A conversation with Rev. Songbird
1:13 a.m.
The morning of 9/11 I was standing in my friend Donna’s office at the Methodist Retirement Center where I was one of three part-time chaplains.
“I heard a plane hit the WTC,” Donna said. “I’m going to find a TV.” I joined her, and the day of horror began.
The thing about cognitively impaired old folks is, their emotional antenna are more acute than other people’s. They may not be able to spell out why they feel fear or angst, but they feel it keenly. And they pick up whatever’s floating in the air.
So I spent the day playing on the piano soothing old time hymns of faith.
By day’s end my fingers fell off.
A month later, emotionally overwhelmed, I resigned. The company (which was building an upscale new facility in Williamsburg VA) had no use for three chaplains.
Knowing one of us three was to be let go, and knowing I was about to go on disability, I chose to be the one to get the ax. Might have been me any way.
My 25 year old supervisor and I never got along. (The Associate Administrator said of her, “This chick is going places.”)
I had this odd notion that a Methodist facility ought to understand pastoral care as a discipline, and view ordained clergy as professionals, whom a secular MSW grad would not be prepared to supervise. But like so many facilities, this one was Methodist mostly when raising money and recruiting new residents and volunteers. The rest of the time administration was almost always business and secular.
With some relief I began life on disability. My days began to be more and more ordered by osteo arthritis and cerebral palsy from infancy.
What’s it all about, Alfie?
What’s it all about? If you’re just eating and sleeping and watching the Food Channel, the meaning of life on a 1 to 10 scale (1 = little, no meaning) sinks quickly to minus 10.
My online friend Rev. Songbird mentions her search for the meaning of illness. So here’s my shot.
I found you’re invisible even to a well meaning church, if you can’t be there on Sundays at 11. So with the help of cool neighbors and committed seekers, I began a couple Bible studies in my home. The psalms. How to pray. Now at Christmas: Mary, the mother of Jesus according to the NT.
I write the blog, though lately I’ve questioned its value. Frankly, I feel called to silence. To the ancient spiritual riches of the early and medieval church.
So I don’t chat with other bloggers. No surprise then you don’t often chat with me.

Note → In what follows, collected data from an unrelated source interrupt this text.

-- ==== Sys2Proof/Laws/ChangesStartup.lean ====
section
/-!
SUPPORT. What the operations of Machine/Startup can change (Laws/Changes).
-/
namespace Sys2Proof.Machine

set_option linter.all false

variable {s0 s : State}

theorem State.bare_changes {pl : List Part} (h : Changes pl s0 s) (hL : Part.Sub resetParts pl := by first | assumption | exact Part.Sub.via (by assumption) (by decide +kernel)) : Changes pl s0 s.bare := by
  have hm : ∀ y : PageType, Part.page y ∈ pl := fun y => hL _ (List.mem_append_left _ (Part.mem_pages y))
  unfold State.bare
  refine Changes.foldl ?_ (fun u n hu => State.setF_changes hu (hm _))
  refine State.setF_changes (State.setF_changes (State.setF_changes ?_ (hm _)) (hm _)) (hm _)
  refine h.trans (fun q hq => ?_)
  cases q with
  | page y => exact absurd (hm y) hq
  | _ => first | rfl | exact absurd (hL _ (by decide +kernel)) hq

theorem State.bareUp_changes {pl : List Part} (h : Changes pl s0 s) (hL : Part.Sub resetParts pl := by first | assumption | exact Part.Sub.via (by assumption) (by decide +kernel)) : Changes pl s0 s.bareUp := by
  have hm : ∀ y : PageType, Part.page y ∈ pl := fun y => hL _ (List.mem_append_left _ (Part.mem_pages y))
  have hb : Changes pl s0 s.bare := State.bare_changes h
  unfold State.bareUp
  generalize s.bare = t at hb ⊢
  refine hb.trans (fun q hq => ?_)
  cases q with
  | page y => exact absurd (hm y) hq
  | _ => first | rfl | exact absurd (hL _ (by decide +kernel)) hq

theorem State.pinsOf_changes {pl : List Part} {s1 : State} (hk : Changes pl s0 s) (hL : Part.Sub [.page .SYS] pl := by first | assumption | exact Part.Sub.via (by assumption) (by decide +kernel)) : Changes pl s0 (State.pinsOf s s1) := by
  unfold State.pinsOf
  repeat' (first
    | with_reducible exact hL
    | with_reducible exact Part.Sub.via hL (by decide)
    | ((try lift_lets); intro (x : State); refine Changes.via (l := pl) (s := s0) (x := x) ?_ (fun hx => ?_); rotate_left; clear_value x; rotate_left; unfold x)
    | ((try lift_lets); intro x; clear_value x)
    | with_reducible assumption
    | with_reducible apply State.setF_changes
    | exact hL _ (Part.mem_elem (by rfl))
    | split
    | (dsimp only))

theorem State.bootCount_changes {pl : List Part}  (hk : Changes pl s0 s) (hL : Part.Sub [.page .SYS] pl := by first | assumption | exact Part.Sub.via (by assumption) (by decide +kernel)) : Changes pl s0 (State.bootCount s) := by
  unfold State.bootCount
  repeat' (first
    | with_reducible exact hL
    | with_reducible exact Part.Sub.via hL (by decide)
    | ((try lift_lets); intro (x : State); refine Changes.via (l := pl) (s := s0) (x := x) ?_ (fun hx => ?_); rotate_left; clear_value x; rotate_left; unfold x)
    | ((try lift_lets); intro x; clear_value x)
    | with_reducible assumption
    | with_reducible apply State.setF_changes
    | exact hL _ (Part.mem_elem (by rfl))
    | split
    | (dsimp only))

theorem State.testAbandon_changes {pl : List Part} {s1 : State} (hk : Changes pl s0 s) (hL : Part.Sub [.page .SYS, .risen, .hostOut, .hostHeld, .fwIrq, .msix] pl := by first | assumption | exact Part.Sub.via (by assumption) (by decide +kernel)) : Changes pl s0 (State.testAbandon s s1) := by
  unfold State.testAbandon
  repeat' (first
    | with_reducible exact hL
    | with_reducible exact Part.Sub.via hL (by decide)
    | ((try lift_lets); intro (x : State); refine Changes.via (l := pl) (s := s0) (x := x) ?_ (fun hx => ?_); rotate_left; clear_value x; rotate_left; unfold x)
    | ((try lift_lets); intro x; clear_value x)
    | with_reducible assumption
    | with_reducible apply State.setIrq_changes
    | with_reducible apply State.setF_changes
    | exact hL _ (Part.mem_elem (by rfl))
    | (refine hL _ (Part.mem_elem ?_); (repeat' split) <;> rfl)
    | split
    | (dsimp only))

theorem State.moduleReset_changes {pl : List Part}  (hk : Changes pl s0 s) (hL : Part.Sub (resetParts ++ [.hostOut, .fwIrq, .active, .fresh, .toActivate]) pl := by first | assumption | exact Part.Sub.via (by assumption) (by decide +kernel)) : Changes pl s0 (State.moduleReset s) := by
  unfold State.moduleReset
  repeat' (first
    | with_reducible exact hL
    | with_reducible exact Part.Sub.via hL (by decide +kernel)
    | ((try lift_lets); intro (x : State); refine Changes.via (l := pl) (s := s0) (x := x) ?_ (fun hx => ?_); rotate_left; clear_value x; rotate_left; unfold x)
    | ((try lift_lets); intro x; clear_value x)
    | with_reducible assumption
    | with_reducible apply State.testAbandon_changes
    | with_reducible apply State.bootCount_changes
    | with_reducible apply State.pinsOf_changes
    | with_reducible apply State.bareUp_changes
    | with_reducible apply State.setF_changes
    | with_reducible apply State.activateStages_changes
    | exact hL _ (Part.mem_elem (by rfl))
    | split
    | (dsimp only))

theorem State.powerOn_changes {pl : List Part}  (hk : Changes pl s0 s) (hL : Part.Sub (resetParts ++ [.active, .fresh, .toActivate]) pl := by first | assumption | exact Part.Sub.via (by assumption) (by decide +kernel)) : Changes pl s0 (State.powerOn s) := by
  unfold State.powerOn
  repeat' (first
    | with_reducible exact hL
    | with_reducible exact Part.Sub.via hL (by decide +kernel)
    | ((try lift_lets); intro (x : State); refine Changes.via (l := pl) (s := s0) (x := x) ?_ (fun hx => ?_); rotate_left; clear_value x; rotate_left; unfold x)
    | ((try lift_lets); intro x; clear_value x)
    | with_reducible assumption
    | with_reducible apply State.bootCount_changes
    | with_reducible apply State.bare_changes
    | with_reducible apply State.activateStages_changes
    | split
    | (dsimp only))

theorem execPowerLoss_changes  {pl : List Part} (hL : Part.Sub resetParts pl := by first | assumption | exact Part.Sub.via (by assumption) (by decide +kernel)) : ChangesOut pl s (execPowerLoss s) := by
  unfold execPowerLoss
  have hk : Changes pl s s := Changes.refl pl s
  repeat' (first
    | with_reducible exact hL
    | with_reducible exact Part.Sub.via hL (by decide +kernel)
    | with_reducible apply ChangesOut.next
    | ((try lift_lets); intro (x : State); refine Changes.via (l := pl) (s := s) (x := x) ?_ (fun hx => ?_); rotate_left; clear_value x; rotate_left; unfold x)
    | ((try lift_lets); intro x; clear_value x)
    | with_reducible assumption
    | with_reducible apply State.bare_changes
    | (with_reducible apply Changes.upd_dark; first | with_reducible assumption | with_reducible apply State.bare_changes | split)
    | split
    | (dsimp only))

My call to silence, to seek the Center, has grown stronger. Our fractured, faltering, dark, globally warming planet with its mass extinctions and vanishing habitats, needs new colonies of the committed, whether Buddhist, Islamic, Christian, Hindu, Jew. More than once in history, renewal movements have begun with a few.
Illness and vocation
Illness can be acute, like my wife’s current bout with heart and kidney disease. Frightening, it shreds your schedule, stops you dead in your tracks. Suddenly all the demands of schedule are stripped away. There you are, dependent on God, subject to contingencies of which even the best health experts are only somewhat aware.
Illness can be chronic, creeping along, the little red wagon on the shoulder of the interstate. Getting a bag of groceries takes all morning. Rest becomes the second commandment.
So much you thought you’d do with your life won’t get done. Ever.
So what you do has to count. It has to cover the essentials. Love God. Love spouse, kids, extended family, neighbors.
Your further calling shrinks to one or two specialties like writing or cooking or weaving. And your flock becomes one or two or five or six whom God gives you to love and be loved by, in return.
More than anything else, chronic illness teaches you to loosen your grip; hold life as if it were a cat that wants to scamper away at any moment.
For at any moment all that you call yours in life may be gone.
Cherish it now, while it is day.

Photo by Mary Fran
I’m trying, John. I’m trying. And thank you.
Me, too, some days I do OK; others, I tank.